Poster
in
Affinity Workshop: Black in AI
Predicting the Level of Anemia among Ethiopian Pregnant Women using Homogeneous Ensemble Machine Learning Algorithm and Deploy on Cloud-based Framework.
Belayneh Dejene · Tesfamariam Abuhay · Dawit Shibabaw
Keywords: [ Computer Vision ] [ Deep Learning ] [ artificial intelligence ] [ machine learning ]

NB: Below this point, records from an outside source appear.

-- ==== Sys2Proof/Machine/PortOps.lean ====
section
/-! DEFINITION. Operations of ports, interfaces and lanes (15_ports_and_lanes.md).
Corners of ports and lanes: DEDUCED (log entries 42, 43). -/

namespace Sys2Proof.Machine

/- Interfaces (R330 to R335). -/

/-- Media type of a port: 0 empty, 1 optical, 2 passive copper, 3 active electrical; the media field may force it (Table 15.4). -/
def Port.media (p : Port) : Nat :=
  match p.optics with
  | none => 0
  | some o => match p.cfg.media with | 1 => 2 | 2 => 1 | _ => o.media

/-- The first stage of Table 15.2 that applies; 0 while the cage is empty. -/
def Port.firstStage (p : Port) : Nat := match p.media with | 0 => 0 | 2 => 2 | _ => 1

/-- Interface i is held down by admin_down. -/
def Port.adminDown (p : Port) (i : Nat) : Bool := p.cfg.adminDown.testBit i

/-- Lanes of interface i (Table 15.1). -/
def Port.lanesOf (p : Port) (i : Nat) : List Nat :=
  if p.single then (if i = 0 then [0] else [])
  else match p.mode with
    | 1 => if i = 0 then List.range 8 else []
    | 2 => if i < 2 then (List.range 4).map (· + 4 * i) else []
    | 3 => if i < 8 then [i] else []
    | _ => []

/-- The interface that uses a lane. -/
def Port.ifaceOfLane (p : Port) (l : Nat) : Option Nat := (List.range 8).find? (fun i => (p.lanesOf i).contains l)

def State.setPort (s : State) (p : Nat) (x : Port) : State := { s with ports := s.ports.setPort p x }
def State.modPort (s : State) (p : Nat) (f : Port → Port) : State := s.setPort p (f (s.port p))

/-- An interface enters a state (Table 15.5). -/
def State.ifaceStage (s : State) (p i st : Nat) : State :=
  s.modIface p i (fun x => { x with stage := st, since := s.now, changed := if x.stage = st then x.changed else s.now,
                                    lossSince := none, retryAt := none })

/-- An interface starts at stage 1, or stays down (R333). -/
def State.startIface (s : State) (p i : Nat) : State :=
  s.ifaceStage p i (if (s.port p).adminDown i then 8 else (s.port p).firstStage)

/-- The mode in force as events name it; interface 0 on L0 alone runs 100GBASE-R. -/
def Port.modeName (p : Port) : Nat := if p.single then 3 else p.mode

/-- An interface goes up (R334). -/
def State.ifaceUp (s : State) (p i : Nat) : State :=
  let s1 := (s.ifaceStage p i 7).raise (32 + p) 0x0001 (dCode 112 8 i + dCode 104 8 (s.port p).modeName)
  if i = 0 then s1.ptpLink p true else s1

/-- An interface that is up goes down with a cause, and starts anew (R334). -/
def State.ifaceDown (s : State) (p i cause : Nat) : State :=
  if ((s.port p).iface i).stage = 7 then
    let s1 := (s.startIface p i).raise (32 + p) 0x0002 (dCode 112 8 i + dCode 104 8 cause)
    if i = 0 then s1.ptpLink p false else s1
  else s.startIface p i

/-- Every interface of the port goes down. -/
def State.portDown (s : State) (p cause : Nat) : State :=
  (List.range (s.port p).ifaceCount).foldl (fun t i => t.ifaceDown p i cause) s

/-- A port takes a mode: its interfaces go down with cause 5 (an interface newly held down, with cause 4) and start stage 1; those
that the mode lacks are absent. -/
def State.takeMode (s : State) (p mode : Nat) : State :=
  let old := s.port p
  let s1 := (List.range old.ifaceCount).foldl (fun t i => t.ifaceDown p i (if old.adminDown i then 4 else 5)) s
  let s2 := s1.modPort p (fun x => { x with mode := mode, single := false, mismatchRaised := false })
  (List.range 8).foldl (fun t i => if i < modeIfaces mode then t.startIface p i else t.ifaceStage p i 9) s2

/-- The mode that a port in auto would take: the first that its media advertise; on passive copper, the one that auto-negotiation has
resolved (R332). -/
def Port.autoMode (p : Port) : Option Nat :=
  match p.optics with
  | none => none
  | some o =>
    if p.media = 2 then (if p.resolved ≠ 0 ∧ o.modes.contains p.resolved then some p.resolved else none)
    else [1, 2, 3].find? (fun m => o.modes.contains m)

/-- A port in auto selects its mode (R332). In mode 3, interface 0 on L0 stays as it is. -/
def State.selectMode (s : State) (p : Nat) : State :=
  let x := s.port p
  if x.cfg.mode ≠ 0 then s
  else match x.autoMode with
    | none => s
    | some m =>
      if x.mode = m ∧ !x.single then s
      else if m = 3 ∧ x.single then
        (List.range 7).foldl (fun t i => t.startIface p (i + 1)) (s.modPort p (fun y => { y with mode := 3, single := false }))
      else s.takeMode p m

/-- A start brings up interface 0 as 100GBASE-R on L0 alone, with the default settings (R332). -/
def State.startPort (s : State) (p : Nat) : State :=
  let s1 := s.modPort p (fun x => { x with cfg := {}, mode := 3, single := true, resolved := 0, mismatchRaised := false, ifaces := [] })
  s1.startIface p 0

/-- The optics lack the application of the mode that is set: the port stays down (R335). -/
def Port.lacksMode (p : Port) : Bool :=
  p.cfg.mode != 0 && (match p.optics with | some o => !o.modes.contains p.cfg.mode | none => false)

/-- OPTICS_MISMATCH: the set mode is not among those that the optics advertise (R335). -/
def State.opticsMismatch (s : State) (p : Nat) : State :=
  let x := s.port p
  match x.optics with
  | none => s
  | some o =>
    if x.cfg.mode ≠ 0 ∧ !o.modes.contains x.cfg.mode ∧ !x.mismatchRaised then
      (s.modPort p (fun y => { y with mismatchRaised := true })).raise (32 + p) 0x0006 (dCode 112 8 x.cfg.mode)
    else s

/- Lanes (R336 to R342). -/

/-- Lanes by site: external 8 × port + lane, inter-package 32 × direction + lane. -/
def laneIsIpl (site : Nat) : Bool := siteKind site == 3
def laneKey (site : Nat) : Nat := if laneIsIpl site then 32 * siteDie site + siteIndex site else 8 * siteDie site + siteIndex site

def State.lane (s : State) (site : Nat) : Lane :=
  if laneIsIpl site then s.ports.iplLanes.getD (laneKey site) {} else s.ports.lanes.getD (laneKey site) {}

def State.setLane (s : State) (site : Nat) (x : Lane) : State :=
  if laneIsIpl site then { s with ports := { s.ports with iplLanes := s.ports.iplLanes.put (laneKey site) x } }
  else { s with ports := { s.ports with lanes := s.ports.lanes.put (laneKey site) x } }

def State.modLane (s : State) (site : Nat) (f : Lane → Lane) : State := s.setLane site (f (s.lane site))

/-- Bits that a lane's checker has seen since an instant: 106.25 Gbit/s outside, 112 Gbit/s between the packages (R330, R340). -/
def laneBits (site : Nat) (since now : Instant) : Nat :=
  if laneIsIpl site then (now - since) / 65536 * 112 else (now - since) / 65536 * 10625 / 100

/-- The PRBS counters of a lane at an instant. The errors are the line's. -/
def Lane.prbsAt (x : Lane) (site : Nat) (now : Instant) : Ctr × Ctr :=
  if x.test = 3 then (BitVec.ofNat 64 (laneBits site x.testSince now), BitVec.ofNat 64 (Config.prbsErrorCount site x.testSince now))
  else (x.prbsBits, x.prbsErrors)

/-- A test ends: the PRBS counters keep what they have reached. -/
def Lane.endTest (x : Lane) (site : Nat) (now : Instant) : Lane :=
  { x with test := 0, prbsBits := (x.prbsAt site now).1, prbsErrors := (x.prbsAt site now).2 }

/-- The inter-package lanes of a direction in a state. -/
def State.iplIn (s : State) (dir st : Nat) : List Nat :=
  (List.range 18).filter (fun l => (s.lane (mkSite 3 dir 0 0 0 l)).state == st)

/-- Lanes of a direction that have not failed. -/
def State.iplGood (s : State) (dir : Nat) : List Nat :=
  (List.range 18).filter (fun l => (s.lane (mkSite 3 dir 0 0 0 l)).state != 4)

def State.setIpl (s : State) (dir : Nat) (x : IplDir) : State :=
  { s with ports := if dir = 0 then { s.ports with ipl0 := x } else { s.ports with ipl1 := x } }

/-- Stage 9: lanes 0 to 15 of each direction are active, 16 and 17 spare (R340). -/
def State.trainIpl (s : State) : State :=
  let lanes := fun (d : Nat) => (List.range 18).map (fun l => (32 * d + l, ({ state := if l < 16 then 1 else 2 } : Lane)))
  { s with ports := { s.ports with iplLanes := lanes 0 ++ lanes 1, ipl0 := {}, ipl1 := {} } }

def applyPort (c : PortChange) (s : State) : State :=
  match c with
  | .mode p cfg =>
    let s1 := s.modPort p (fun x => { x with cfg := cfg })
    let x := s1.port p
    s1.takeMode p (if cfg.mode ≠ 0 then cfg.mode else x.autoMode.getD (if x.mode = 0 then 3 else x.mode)) |>.opticsMismatch p
  | .quiet site tx rx q =>
    s.modLane site (fun x => if x.state = 4 then x else { x with quietTx := if tx then q else x.quietTx, quietRx := if rx then q else x.quietRx })
  | .testEnd site => s.modLane site (fun x => { x.endTest site s.now with frozenAt := none })
  | .loopback site kind => s.modLane site (fun x => { x.endTest site s.now with test := kind })
  | .prbs site pattern => s.modLane site (fun x => { x with test := 3, pattern := pattern, testSince := s.now })
  | .slip site n => s.modLane site (fun x => { x with slips := x.slips + 1, shift := x.shift + n })
  | .txFfe site taps => s.modLane site (fun x => { x with txFfe := taps })
  | .freeze site f => s.modLane site (fun x => { x with frozenAt := if f then some (x.frozenAt.getD s.now) else none })
  | .cmisWrite p bank page off data =>
    s.modPort p (fun x => { x with optics := x.optics.map (fun o =>
      { o with written := ((List.range data.length).zip data).foldl (fun t b => t.put ((bank * 256 + page) * 256 + off + b.1) b.2) o.written }) })

end Sys2Proof.Machine
end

This study aims to predict the level of anemia among pregnant women in the case of Ethiopia using homogeneous ensemble machine learning algorithms and deploy them on Heroku-based cloud computing for potential users. In this study, the data were gathered from the Ethiopian demographic, health survey (EDHS) collected three times at five-year intervals. The data were preprocessed to get quality data that are suitable for the machine learning algorithm to develop a model that predicts the levels of anemia among pregnant. The study was conducted following a design science approach. Random forest, cat boost, and extreme gradient boosting with class decomposition (one versus one and one versus rest) and without class decomposition were employed to build the predictive model. For constructing the proposed model, nine experiments were conducted with a total of 29104 instances with 23 features, and a training and testing dataset split ratio of 80/20. The overall accuracy of random forest, extreme gradient boosting, and cat boost without class decompositions are 91.34%, 94.26%, and 97.08.90%, respectively. The overall accuracy of random forest, extreme gradient boosting, and cat boost with one versus one are 94.4%, 95.21%, and 97.44%, respectively. The overall accuracy of random forest, extreme gradient boosting, and cat boost with one versus the rest are 94.4%, 94.54%, and 97.6%, respectively. Finally, the researcher decided to use cat boost algorithms with one versus the rest for further use in the development of artifacts, model deployment, risk factor analysis, and generating rules because it has registered better performance with 97.6% accuracy. We identified the most determinant risk factors using feature importance. Some of them are the duration of the current pregnancy, age in 5-year groups, source of drinking water, respondent's occupation, number of household members, wealth index, husband/partner's education level, and birth history.